Auch fehlte es oft an vorausschauender Planung, denn die Belagerungen der Kreuzfahrer wurden ohne geeignete Belagerungsausrüstung durchgeführt oder die Flüsse ohne zuverlässige Boote befahren. Es gab aber auch Ausnahmen: Richard I. von England (1189-1199 n. Chr.) war ein akribischer Planer und schickte nicht nur Katapulte in den Nahen Osten, sondern auch die riesigen Felsbrocken, die sie als Munition benötigten.
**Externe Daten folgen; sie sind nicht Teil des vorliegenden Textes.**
-- ==== Sys2Proof/Machine/Dispatch.lean ====
section
/-! DEFINITION. One arm for each row of the table of operations and events: its meaning. -/

namespace Sys2Proof.Machine
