/-- Floating-point and conversion nodes (R99-R105, R314-R317, R357): each element is computed on exact values and rounded once
under IMM[17:15]; `ffma` of a token block takes its addends from the upper half of the left payload, that of a stream
block from the third operand; bit j of a compare is that of elements j; an arriving LQ4 payload cannot be converted by
`cvt` (FORMAT). -/
def Obligations.FloatNodes : Prop :=
  ∀ (s u : State) (n : GNode) (f : Firing),
    let k := payloads u f
    let w := Fmt.width n.fmt
    let rm := Rm.ofCode (n.immField 17 15)
    let l (j : Nat) : Nat := elemN (opN k f.l) w j
    let r (j : Nat) : Nat := elemN (opN k f.r) w j
    let v (b : Nat) : FV := Fmt.value n.fmt b
    (isInt n.fmt = false →
      let els (i : Instr) (clk : Nat) (res : Nat → Nat × NxFlags) : Prop :=
        s.fires i f u → s.nodeSends u i f clk n.fmt k w (k * (64 / w)) res
      let cmp (i : Instr) (c : Cmp) : Prop := s.fires i f u →
        s.nodeSends u i f 2 .int k 1 (k * (64 / w)) fun j => (if (fpCmp c (v (l j)) (v (r j))).1 then 1 else 0, (fpCmp c (v (l j)) (v (r j))).2)
      els (.gFadd n) 4 (fun j => fpAdd n.fmt rm {} (v (l j)) (v (r j))) ∧ els (.gFsub n) 4 (fun j => fpSub n.fmt rm {} (v (l j)) (v (r j)))
      ∧ els (.gFmul n) 4 (fun j => fpMul n.fmt rm {} (v (l j)) (v (r j)))
      ∧ els (.gFmin n) 2 (fun j => fpMinMax n.fmt false (l j) (r j)) ∧ els (.gFmax n) 2 (fun j => fpMinMax n.fmt true (l j) (r j))
      ∧ els (.gFdiv n) 16 (fun j => fpDiv n.fmt rm {} (v (l j)) (v (r j))) ∧ els (.gFsqrt n) 16 (fun j => fpSqrt n.fmt rm {} (v (l j)))
      ∧ els (.gFrcp n) 10 (fun j => fpRcp n.fmt rm {} (v (l j))) ∧ els (.gFexp2 n) 10 (fun j => fpExp2 n.fmt rm {} (v (l j)))
      ∧ els (.gFlog2 n) 10 (fun j => fpLog2 n.fmt rm {} (v (l j)))
      ∧ cmp (.gFlt n) .lt ∧ cmp (.gFle n) .le ∧ cmp (.gFeq n) .eq
      ∧ (((s.region f.rk).block f.ik.blk).stream = true →
        els (.gFfma n) 4 fun j => fpFma n.fmt rm {} (v (l j)) (v (r j)) (v (elemN (opN k f.p) w j)))
      ∧ (((s.region f.rk).block f.ik.blk).stream = false → s.fires (.gFfma n) f u →
        s.nodeSends u (.gFfma n) f 4 n.fmt k w (64 / w / 2) fun j => fpFma n.fmt rm {} (v (l j)) (v (r j)) (v (l (64 / w / 2 + j)))))
    ∧ (s.fires (.gCvt n) f u →
      let src := if n.any then f.ltag else n.fmt
      let ws := Fmt.tokWidth src
      let wd := Fmt.tokWidth n.dstFmt
      (src ≠ .lq4 → s.nodeSends u (.gCvt n) f 2 n.dstFmt k wd (k * min (64 / ws) (64 / wd))
        fun j => convert n.dstFmt wd rm (rndAt 0 wd j) (valueOf src ws (elemN (opN k f.l) ws j)))
      ∧ (src = .lq4 → exec (.gCvt n) s = u.firedBad (.gCvt n) f 0x0B (w64 f.idx)))
    ∧ (s.fires (.gQcvt n) f u →
      let ws := Fmt.tokWidth n.fmt
      let wd := Fmt.tokWidth n.dstFmt
      s.nodeSends u (.gQcvt n) f 2 n.dstFmt k wd (k * min (64 / ws) (64 / wd))
        fun j => convert n.dstFmt wd rm (rndAt (opN k f.r) wd j) (valueOf n.fmt ws (elemN (opN k f.l) ws j)))
    ∧ (s.fires (.gDq n) f u →
      let wd := Fmt.width n.dstFmt
      let q := fld f.rpay 43 40
      let sc := blockScale (fld f.rpay 31 0) (fld f.rpay 39 32)
      ∃ (x : Nat) (fl : NxFlags), exec (.gDq n) s = firedTo (.gDq n) f ((u.addFlags f fl).sendOut f n 2 (outWords k x) n.dstFmt)
        ∧ ∀ j, j < k * (64 / wd) → elemN x wd j =
          if 15 < q + j then 0 else (dequant n.dstFmt rm {} (elemN (opN k f.l) 4 (q + j)) sc.1).1 % 2 ^ wd)
    ∧ (s.fires (.gRng n) f u → exec (.gRng n) s =
      let st := outWords k (opN k f.l)
      firedTo (.gRng n) f ((u.sendT f n.t0 3 (st.map fun x => (nextRandom x).2) .int n.act f.ik.ctx f.ik.iter).sendT
        f n.t1 3 (st.map fun x => (nextRandom x).1) .int n.act f.ik.ctx f.ik.iter))

/-- Nodes that move tokens (R302, R304, R318, R319, R322, R325-R328, R334, R337, R338, R349, R381): what each sends to which target, under which context and ITER;
`steer` by its predicate payload; `bro` and `fin` to the successor's node, with a count token; an `inx` output waits for
the throttle and a `tgate` for its time. A result leaves for a valid target as one token that arrives after the node's
latency and a clk for each hop; an invalid target takes nothing. -/
def Obligations.TokenNodes : Prop :=
  ∀ (s u : State) (n : GNode) (f : Firing),
    let c := f.ik.ctx
    let it := f.ik.iter
    let k := payloads u f
    let both (v : List Word) (ft : Fmt) (a : Act) (c : Ctx) (it : BitVec 16) : State :=
      (u.sendT f n.t0 1 v ft a c it).sendT f n.t1 1 v ft a c it
    let gives (i : Instr) (t : State) : Prop := s.fires i f u → exec i s = firedTo i f t
    let passed := if (f.l.map (·.tok.act)) = some .null then Act.null else n.act
    let on (v : List Word) (ft : Fmt) (a : Act) : State := (u.sendT f n.t0 0 v ft a c it).sendT f n.t1 0 v ft a c it
    let succ := (u.region f.rk).block (n.immField 17 10)
    let start (ft : Fmt) : State :=
      u.sendTok f.rk (f.x, f.y) 1 (tokenFor succ (n.immField 6 0) 0 c it f.lpay ft n.act) (some f.ik)
    (∀ t lat v ft a, target t = none → u.sendT f t lat v ft a c it = u)
    ∧ (∀ t lat v ft a i d, target t = some (i, d) → f.body = none →
      let tok := tokenFor ((u.region f.rk).block f.ik.blk) i d c it (v.headD 0#64) ft a
      let to_ := (tok.dx.toNat, tok.dy.toNat)
      let key := u.cellOf f.rk f.x f.y
      ∃ go sent, u.clk + lat ≤ go ∧ go ∉ AMap.getD (u.cell key).sent (linkOut (f.x, f.y) to_) []
        ∧ go ∈ AMap.getD sent (linkOut (f.x, f.y) to_) []
        ∧ u.sendT f t lat v ft a c it = { u.modCell key (fun c => { c with sent := sent }) with duties := u.duties ++
          [{ due := go + hops (f.x, f.y) to_, work := .ev (.tokenMatch f.rk tok (some f.ik)), link := linkIn (f.x, f.y) to_ }] })
    ∧ gives (.gMov n) (both (outWords k (opN k f.l)) f.ltag n.act c it)
    ∧ gives (.gMovi n) (both [n.imm.signExtend 64] n.fmt n.act c it)
    ∧ gives (.gNull n) (both [0#64] n.fmt .null c it)
    ∧ gives (.gMerge n) (on [f.lpay] f.ltag passed) ∧ gives (.gOmerge n) (on [f.lpay] f.ltag passed)
    ∧ (f.rpay ≠ 0#64 → n.immField 0 0 = 0 → gives (.gSteer n) (u.sendT f n.t0 1 [f.lpay] f.ltag n.act c it))
    ∧ (f.rpay = 0#64 → n.immField 0 0 = 0 → gives (.gSteer n) (u.sendT f n.t1 1 [f.lpay] f.ltag n.act c it))
    ∧ (f.rpay ≠ 0#64 → n.immField 0 0 = 1 →
      gives (.gSteer n) ((u.sendT f n.t0 1 [f.lpay] f.ltag n.act c it).sendT f n.t1 1 [0#64] f.ltag .null c it))
    ∧ (f.rpay = 0#64 → n.immField 0 0 = 1 →
      gives (.gSteer n) ((u.sendT f n.t1 1 [f.lpay] f.ltag n.act c it).sendT f n.t0 1 [0#64] f.ltag .null c it))
    ∧ (succ.held = true → gives (.gBro n) ((start f.ltag).sendCount f false) ∧ gives (.gFin n) (start .int))
    ∧ (let j := if n.immField 16 16 = 1 then BitVec.ofNat 16 (n.immField 15 0) else it + 1#16
      (throttled (u.region f.rk) f j = false → gives (.gInx n) (both [f.lpay] f.ltag n.act c j))
      ∧ (throttled (u.region f.rk) f j = true →
        gives (.gInx n) (u.modRegion f.rk fun r => { r with held := r.held ++ [.node (.gInx n) f] })))
    ∧ (let tget (o : Nat) (v : Word) : Prop := n.immField 1 0 = o → gives (.gTget n) (both [v] .int n.act c it)
      tget 0 (it.setWidth 64) ∧ tget 1 ((u.tenant f.rk.vmid).frameVa c) ∧ tget 2 (c.fgen.setWidth 64)
      ∧ tget 3 (w64 (it.toNat * 2 ^ 32 + c.fgen.toNat * 2 ^ 24 + c.frame.toNat)))
    ∧ (n.immField 1 0 = 0 → gives (.gTset n) (both [f.lpay] f.ltag n.act c (f.rpay.extractLsb' 0 16)))
    ∧ (∀ c' it', tsetTo u n f = .ok (c', it') → (c' = c → gives (.gTset n) (both [f.lpay] f.ltag n.act c' it'))
      ∧ (c' ≠ c → gives (.gTset n) (u.pendOn f (.gTset n) 0#64 [packCtx c' it'])))
    ∧ (n.immField 0 0 = 0 → gives (.gPurge n) (both [0#64] n.fmt .purge c it))
    ∧ (n.immField 0 0 = 1 → gives (.gPurge n) (u.pendOn f (.gPurge n) 0#64 []))
    ∧ gives (.gTnow n) (both [w64 u.now] .int n.act c it)
    ∧ (f.rpay.toNat ≤ u.now → gives (.gTgate n) (both [f.lpay] f.ltag n.act c it))
    ∧ (u.now < f.rpay.toNat → s.fires (.gTgate n) f u → ∃ t, exec (.gTgate n) s = firedTo (.gTgate n) f t
      ∧ (∃ d ∈ t.duties, d.work = .ev (.tgateDeadline f.rk f.ik f.idx))
      ∧ ∃ e ∈ (t.cell (u.cellOf f.rk f.x f.y)).ms, e.idx = f.idx ∧ e.l = f.l ∧ e.timed = some f.rpay.toNat)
Die Armeen der Kreuzfahrerstaaten beherrschten diesen Aspekt der Kriegsführung wesentlich besser, und manchmal wurden Nachschubkolonnen und Ketten von Versorgungsstützpunkten eingerichtet, aber immer wieder ignorierten die europäischen Anführer, wenn sie ins Feld zogen, einfach die besonderen Herausforderungen des Geländes, auf dem sie den Sieg zu erringen hofften. Im Gegensatz dazu waren die Muslime in diesem Bereich weitaus besser und unterhielten hervorragende Versorgungskolonnen mit Tausenden von Maultieren und Kamelen, die auch Ärzte und medizinisches Gerät enthielten. Darüber hinaus verschlimmerten die muslimischen Heere die Lage der Kreuzfahrer häufig, indem sie Brunnen verwüsteten, das Vieh zusammentrieben und die Ernten zerstörten. Eine Besonderheit der muslimischen Welt, die sich während der Kreuzzüge oft als nützlich erwies, war das gut ausgebaute Kommunikationssystem mit über die Region verteilten Aufenthaltsorten, die durch abgerichtete Tauben verbunden waren. Da die Nachrichten auf den Flügeln über Entfernungen von 1500 km getragen wurden, konnten die Bewegungen des Feindes schnell gemeldet und entsprechende Reaktionen geplant und ausgeführt werden.